No podemos decir ya que la sociedad española es una sociedad católica. Hay muchos bautizados que no piensan ni viven de acuerdo con su Bautismo. Otros muchos han abandonado explícitamente la fe bautismal. Otros rechazan elementos de la doctrina católica, ya sean dogmáticos o morales. En algunas ciudades, es frecuente encontrar familias que no bautizan a sus hijos... Está claro que no podremos cambiar las cosas de la noche a la mañana, pero, con la ayuda de Dios y nuestra colaboración entusiasta, sí podemos cambiar la tendencia y comenzar una nueva era que llegue a su esplendor cuando Dios quiera. La urgencia resulta más apremiante si tenemos en cuenta que lo que ahora ocurre en Occidente es muy probable que pase en pocos años a otros continentes menos afectados hoy por el secularismo. No nos engañemos, nadie se librará de pasar la crisis de la confrontación con la modernidad laicista.
Reacción al proceso secularizador


No hemos logrado despertar en nuestras Iglesias un movimiento auténticamente evangelizador. Lo que sí se percibe es una reacción al proceso secularizador y descristianizador, de tipo restauracionista y formalista que, si en algunas cosas puede estar justificada, no coincide con lo que tiene que ser el núcleo ni la inspiración de una época evangelizadora, orientada a romper el cerco cultural del cristianismo y a abrir nuevos espacios a la fe. Restaurar los usos externos de los años pasados no es lo mismo que recuperar la fuerza espiritual y la eficacia transformadora de las convicciones religiosas de los primeros cristianos.
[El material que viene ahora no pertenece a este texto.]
-- ==== Sys2Proof/Machine/WireForms.lean ====
section
/-!
DEFINITION. What the wire forms depend on: the context in which bits are read (R95), where each form may stand (R94), and
which row of the opcode table a symbol after a switch is (R147, R156, R240, R253).
-/

namespace Sys2Proof.Machine

/-- What changes how the same bits decode (R95): the Preset, `SET`, `UPPER`, `LHEN`; and the lengths of the two forms
that carry none of their own, the marker (R93) and the padding (R162), with the padding's bit. -/
structure WireCtx where
  preset : Preset
  set : Resting
  upper : Bool
  lhen : Bool
  magicLen : Nat
  padLen : Nat
  padBit : Bool
deriving DecidableEq, Repr

/-- The context right after `INIT` in DEC mode with no marker and no line history (R41). -/
def initialCtx (p : Preset) : WireCtx :=
  { preset := p, set := .alpha, upper := false, lhen := false, magicLen := 0, padLen := 0, padBit := true }

/-- The FREQ row of an entry number. -/
def freqRow : Fin 6 → Instr
  | 0 => .freq0
  | 1 => .freq1
  | 2 => .freq2
  | 3 => .freq3
  | 4 => .freq4
  | 5 => .freq5

/-- The row of its own that a symbol of SYM or NUM has, where the Preset holds that symbol at this place only: the
line-control symbols (R156), the frequent substrings (R253) and the terminator (R161). -/
def specialRow (p : Preset) (set : SymSet) (v : Fin 28) : Option Instr :=
  match set, p.symbol set v with
  | .sym, .chr c =>
    if p.placesIn .sym (.chr c) = [v] then
      if c = 0x0A then some .ctrlLf else if c = 0x09 then some .ctrlTab else if c = 0x0D then some .ctrlCr else none
    else none
  | .sym, .crlf => if p.placesIn .sym .crlf = [v] then some .ctrlCrlf else none
  | .sym, .freq i => if p.places (.freq i) = [(.sym, v)] then some (freqRow i) else none
  | .num, .freq i => if p.places (.freq i) = [(.num, v)] then some (freqRow i) else none
  | .num, .term => if p.placesIn .num .term = [v] then some .term else none
  | _, _ => none

/-- Whether index `v` of NUM is the one place of RPT (R240). -/
def isRepeat (p : Preset) (v : Fin 28) : Bool := decide (p.placesIn .num .rpt = [v])

/-- Whether index `v` of NUM is the ESC of the ESC tokens, index 0 (R232). -/
def isEscape (p : Preset) (v : Fin 28) : Bool := decide (v = switchIndex ∧ p.symbol .num v = .esc)

/-- The bits before a NUM symbol that is not preceded by a switch of its own: the switch to NUM unless NUM is the
resting set (R233). -/
def numBits (c : WireCtx) (v : Fin 28) : BitStr :=
  match c.set with
  | .num => c.preset.v v
  | .alpha => switchBits c.preset .alpha .num ++ c.preset.v v
  | .delta => switchBits c.preset .delta .num ++ c.preset.v v

/-- The bits before an ESC token's own fields: always a switch, ESC, the sub-code (R232). -/
def escBits (c : WireCtx) (k : Nat) : BitStr :=
  switchBits c.preset c.set .num ++ c.preset.v switchIndex ++ stepBits k 5

/-- The switch to SYM and a vertical code (R154). -/
def symBits (c : WireCtx) (v : Fin 28) : BitStr :=
  switchBits c.preset c.set .sym ++ c.preset.v v

/-- The bits of a frequent substring (R253). -/
def freqBits (c : WireCtx) (i : Fin 6) : BitStr :=
  match c.preset.pairOf (.freq i) with
  | (.sym, v) => symBits c v
  | (.alpha, v) => numBits c v
  | (.num, v) => numBits c v

/-- Where a form may stand by `SET`, `UPPER` and `LHEN` (R94, and the context column of the opcode table). -/
def inContext (c : WireCtx) : Instr → Bool
  | .symbol v => decide (c.set ≠ .delta ∧ v ≠ switchIndex)
  | .swResting _ => decide (c.set ≠ .delta)
  | .swDelta _ => decide (c.set = .delta)
  | .shift v => decide (c.set = .alpha ∧ c.upper = false ∧ 2 ≤ v.val)
  | .upperOn => decide (c.set = .alpha ∧ c.upper = false)
  | .upperOff => decide (c.set = .alpha ∧ c.upper = true)
  | .toAlpha => decide (c.set ≠ .alpha)
  | .enterd => decide (c.set = .alpha ∧ c.upper = false)
  | .backref0 _ _ => !c.lhen
  | .backref1 _ _ _ => c.lhen
  | .uni1 _ => decide (c.set ≠ .delta)
  | _ => true

end Sys2Proof.Machine
end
Tengo la impresión de que no se quiere reconocer esta situación de descristianización generalizada. Es preciso fortalecer la fe de los cristianos.

Tenemos que aprender a vivir todos como miembros de una Iglesia verdaderamente evangelizadora y misionera. No podemos aceptar como normal la situación actual en la que tantos cristianos desertan de la Iglesia, en la que las generaciones jóvenes crecen en un mundo prácticamente ateo, sin una relación vital con la persona de Jesucristo ni con el Dios de la salvación. Todos los demás problemas que podamos señalar, por importantes que nos parezcan, son secundarios en relación con esta tarea primordial de la evangelización. Tenemos que ver cómo podemos llevar el Evangelio de Jesús a los ateos, a los indiferentes, a los agnósticos, pero también a los protestantes, a los musulmanes, a los budistas, a los animistas que viven con nosotros.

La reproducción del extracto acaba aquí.